I finishing up a web application and I'm trying to implement some logging. I've never seen any good examples of what to log. Is it just exceptions? Are there other things I should be logging? What type of information do you find useful for finding and fixing bugs.
Looking for some specific guidance and best practices.
Thanks
Follow up
If I'm logging exceptions what information specifically should I be logging? Should I be doing something more than _log.Error(ex.Message, ex); ?
Maybe you should log page/resource accesses which are not yet defined in your application, but are requested by clients. That way, you may be able to find vulnerabilities.
It depends on the application and its audience. If you are managing sales or trading stocks, you probably should log more info than say a personal blog. When you need the log most is when an error is happening in your production environment, but can't reproduce it locally. Having log level and log hierarchy would help in such situations, because you can dynamically increase the log level. See log4j's documentation and log4net.
Some things to log:
Some things to NOT to log:
I'll add more if I remember anything..
You probably shouldn't be thinking of this at this stage, rather, logging is helpful to consider at every stage of development to help diffuse potential bugs before they arise. Depending on your program, I would try to capture as much information as possible. Log everything. You can always stop logging certain components or processes if you don't reference that data enough. There is no such thing as too much information.
From my (limited) experience, if you don't want to make a specific error table for each possible error type, construct a generic database table that accepts general information as well as a string that you can populate with exception data, confirmation messages during successful yet important processes, etc. I've used a generic function with parameters for this.
You should also consider the ability to turn logging off if necessary.
Hope this helps.
Here is my logical breakdown of what can be logged within and application, why you might want to and how you might go about doing it. No matter what I would recommend using a logging framework such as log4net when implementing.
When everything else has failed, this should not. It is a good idea to have a central means of capturing all unhanded exceptions. This shouldn't be much harder then wrapping your entire application in a giant try/catch unless you are using more than on thread. The work doesn't end here though because if you wait until the exception reaches you a lot of useful information would have gone out of scope. At the very least you should try to collect specific pieces of the application state that are likely to help with debugging as the stack unwinds. Your application should always be prepared to produce this type of log output, especially in production. Make sure to take a look at ELMAH if you haven't already. I haven't tried it but I have heard great things
What I call application logs includes any log that captures information about what your application is doing on a conceptual level such as "Deleted Order" or "A User Signed On". This kind of information can be useful in analyzing trends, auditing the system, locking it down, testing, security and detecting bugs of coarse. It is probably a good idea to plan on leaving these logs on in production as well, perhaps at variable levels of granularity.

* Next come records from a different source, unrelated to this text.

/-- `VABS` and `VNEG`. -/
def vunary (op : VOp) (f : BitVec 4) (vd va : VReg) (p : PReg) (s : State) : Eff State := do
  userOnly s
  let a := s.src.regs.vec va
  hasTag a f s
  writeTile (vlat 20 (f == tagF64)) vd (.ofValues f (a.values.map (fun x => valueOp f s.rm op x 0 0))) p s

/-- `VAND`, `VOR` and `VXOR` on INT32 tiles. -/
def vbitwise (op : Word → Word → Word) (vd va vb : VReg) (p : PReg) (s : State) : Eff State := do
  userOnly s
  let a := s.src.regs.vec va
  let b := s.src.regs.vec vb
  hasTag a tagI32 s
  hasTag b tagI32 s
  writeTile 20 vd ⟨tagI32, List.zipWith op a.elems b.elems⟩ p s

/-- The shifts of R363: left, logically right, arithmetically right. -/
inductive ShiftOp | left | logical | arithmetic
  deriving DecidableEq, Repr

/-- A shift of a `w`-bit value by `k` below `w`. -/
def shiftValue (w : Nat) (op : ShiftOp) (x k : Nat) : Nat :=
  match op with
  | .left => x * 2 ^ k % 2 ^ w
  | .logical => x / 2 ^ k
  | .arithmetic => ofInt w (intOf w x / 2 ^ k)

/-- `VSHL`, `VSHR` and `VSRA`: by a tile of counts, or by a constant. -/
def vshift (op : ShiftOp) (f : BitVec 4) (vd va : VReg) (cnt : ShiftCount) (p : PReg) (s : State) : Eff State := do
  userOnly s
  let w := widthOf f
  let a := s.src.regs.vec va
  hasTag a f s
  match cnt with
  | .tile vb => do
    let b := s.src.regs.vec vb
    hasTag b f s
    writeTile 20 vd (.ofValues f (List.zipWith (fun x k => shiftValue w op x (k % w)) a.values b.values)) p s
  | .const k => do
    need (k.toNat < w) tIllegal s
    writeTile 20 vd (.ofValues f (a.values.map (fun x => shiftValue w op x k.toNat))) p s

/-- A bit for each element, set where a test holds for every value of the element; the pair of an FP64 value alike. -/
def elementBits (tag : BitVec 4) (tests : List Bool) : List Bool :=
  if tag == tagF64 then tests.flatMap (fun b => [b, b])
  else (chunks (perElem tag) 1024 tests).map (fun c => c.all id)

/-- `VCMP` (R364). -/
def vcmp (rel : BitVec 3) (f : BitVec 4) (pd : PReg) (va vb : VReg) (p : PReg) (s : State) : Eff State := do
  userOnly s
  let a := s.src.regs.vec va
  let b := s.src.regs.vec vb
  hasTag a f s
  hasTag b f s
  writePred (vlat 20 (f == tagF64)) pd (predOf (elementBits f (List.zipWith (valueRel f rel) a.values b.values))) p
    (f == tagF64) s

/-- `VSEL` (R365). -/
def vsel (vd va vb : VReg) (sel : PReg) (s : State) : Eff State := do
  userOnly s
  let a := s.src.regs.vec va
  let b := s.src.regs.vec vb
  need (a.tag == b.tag) tFormat s
  .ok (s.write 20 (.v vd ⟨a.tag, mergeElems tagI32 (s.src.regs.pred sel) 0 a.elems b.elems⟩))

/-- `VMOV` (R365). -/
def vmov (vd va : VReg) (p : PReg) (s : State) : Eff State := do
  userOnly s
  writeTile 20 vd (s.src.regs.vec va) p s

/-- The elements of a splat (R366). -/
def splatTile (f : BitVec 4) (lo hi : Word) : VTile :=
  VTile.build f (fun _ c =>
    if f == tagF64 then (if c % 2 = 0 then lo else hi)
    else if f == tagBf16 then lo.extractLsb' 0 16 ++ lo.extractLsb' 0 16
    else if f == tagI8 then BitVec.ofNat 32 (joinWord 8 (List.replicate 4 lo.toNat))
    else lo)

/-- `VSPLAT` (R366): an FP64 splat reads a pair. -/
def vsplat (f : BitVec 4) (vd : VReg) (ds : DReg) (p : PReg) (s : State) : Eff State := do
  userOnly s
  let lo ← single s ds
  let hi ← if f == tagF64 then single s (ds + 1) else .ok 0
  writeTile (vlat 20 (f == tagF64)) vd (splatTile f lo hi) p s

/-- `VIOTA` (R366). -/
def viota (m : BitVec 2) (vd : VReg) (p : PReg) (s : State) : Eff State := do
  userOnly s
  need (m != 3) tIllegal s
  writeTile 20 vd (VTile.build tagI32 (fun r c => BitVec.ofNat 32 (if m = 0 then 64 * r + c else if m = 1 then r else c))) p s

/-! ### Conversion and quantisation (R367 to R370) -/

/-- The values of a tile with this tag. -/
def valuesOf (tag : BitVec 4) : Nat := if tag == tagF64 then 512 else 1024 * perElem tag

/-- `VCVT` (R367). -/
def vcvt (t : BitVec 4) (vd va : VReg) (p : PReg) (s : State) : Eff State := do
  userOnly s
  let a := s.src.regs.vec va
  need (a.tag != tagScale && a.tag != tagIdx2) tFormat s
  writeTile (vlat 20 (t == tagF64 || a.tag == tagF64)) vd
    (.ofValues t ((a.values.take (valuesOf t)).map (convert a.tag t s.rm s.src.status.satnan))) p s

/-- `VQUANT` (R368). -/
def vquant (t : BitVec 4) (vd vc va : VReg) (s : State) : Eff State := do
  userOnly s
  need (vd != vc) tIllegal s
  let a := s.src.regs.vec va
  need (a.tag == tagF32 || a.tag == tagBf16) tFormat s
  let blocks := (chunks 32 (valuesOf a.tag / 32) a.values).map (quantise a.tag t)
  .ok ((s.write 28 (.v vd (.ofValues t (blocks.flatMap (·.1))))).write 28 (.v vc (.ofValues tagScale (blocks.map (·.2)))))

/-- `VDEQ` (R369). -/
def vdeq (vd va vb : VReg) (p : PReg) (s : State) : Eff State := do
  userOnly s
  let a := s.src.regs.vec va
  let b := s.src.regs.vec vb
  need (a.tag == tagE4m3 || a.tag == tagE5m2 || a.tag == tagFp4) tFormat s
  hasTag b tagScale s
  let scales := b.values.flatMap (List.replicate 32)
  writeTile 20 vd (.ofValues tagF32 (List.zipWith (dequantise a.tag s.rm) (a.values.take 1024) scales)) p s

/-- `VCLASS` (R370). -/
def vclass (pd : PReg) (va : VReg) (m : BitVec 4) (p : PReg) (s : State) : Eff State := do
  userOnly s
  let a := s.src.regs.vec va
  need (a.tag != tagScale && a.tag != tagIdx2) tFormat s
  writePred 20 pd (predOf (elementBits a.tag (a.values.map (fun x => m.getLsbD (codeClass a.tag x))))) p (a.tag == tagF64) s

Trace logging, to me, represents the most granular form of logging. At this level you focus less on what the application is doing and more on how it is doing it. This is one step above actually walking through the code line by line. It is probably most helpful in dealing with concurrency issues or anything for that matter which is hard to reproduce. You wouldn't want to always have this running, probably only turning it on when needed.
Lastly, as with so many other things that usually only get addressed at the very end, the best time to think about logging is at the beginning of a project so that the application can be designed with it in mind. Great question though!
I beleive when you log an exception you should also save current date and time, requested url, url refferer and user IP address.
My few cents. Besides using log severity and exceptions properly, consider structuring your log statements so that you could easily look though the log data in the future. For example - extracting meaningful info quickly, doing queries etc. There is no problem to generate an ocean of log data, the problem is to convert this data into information. So, structuring and defining it beforehand helps in later usage. If you use log4j, I would also suggest using mapped diagnostic context (MDC) - this helps a lot for tracking session contexts. Aside from trace and info, I would also use debug level where I usually keep temp. items. Those could be filtered out or disabled when not needed.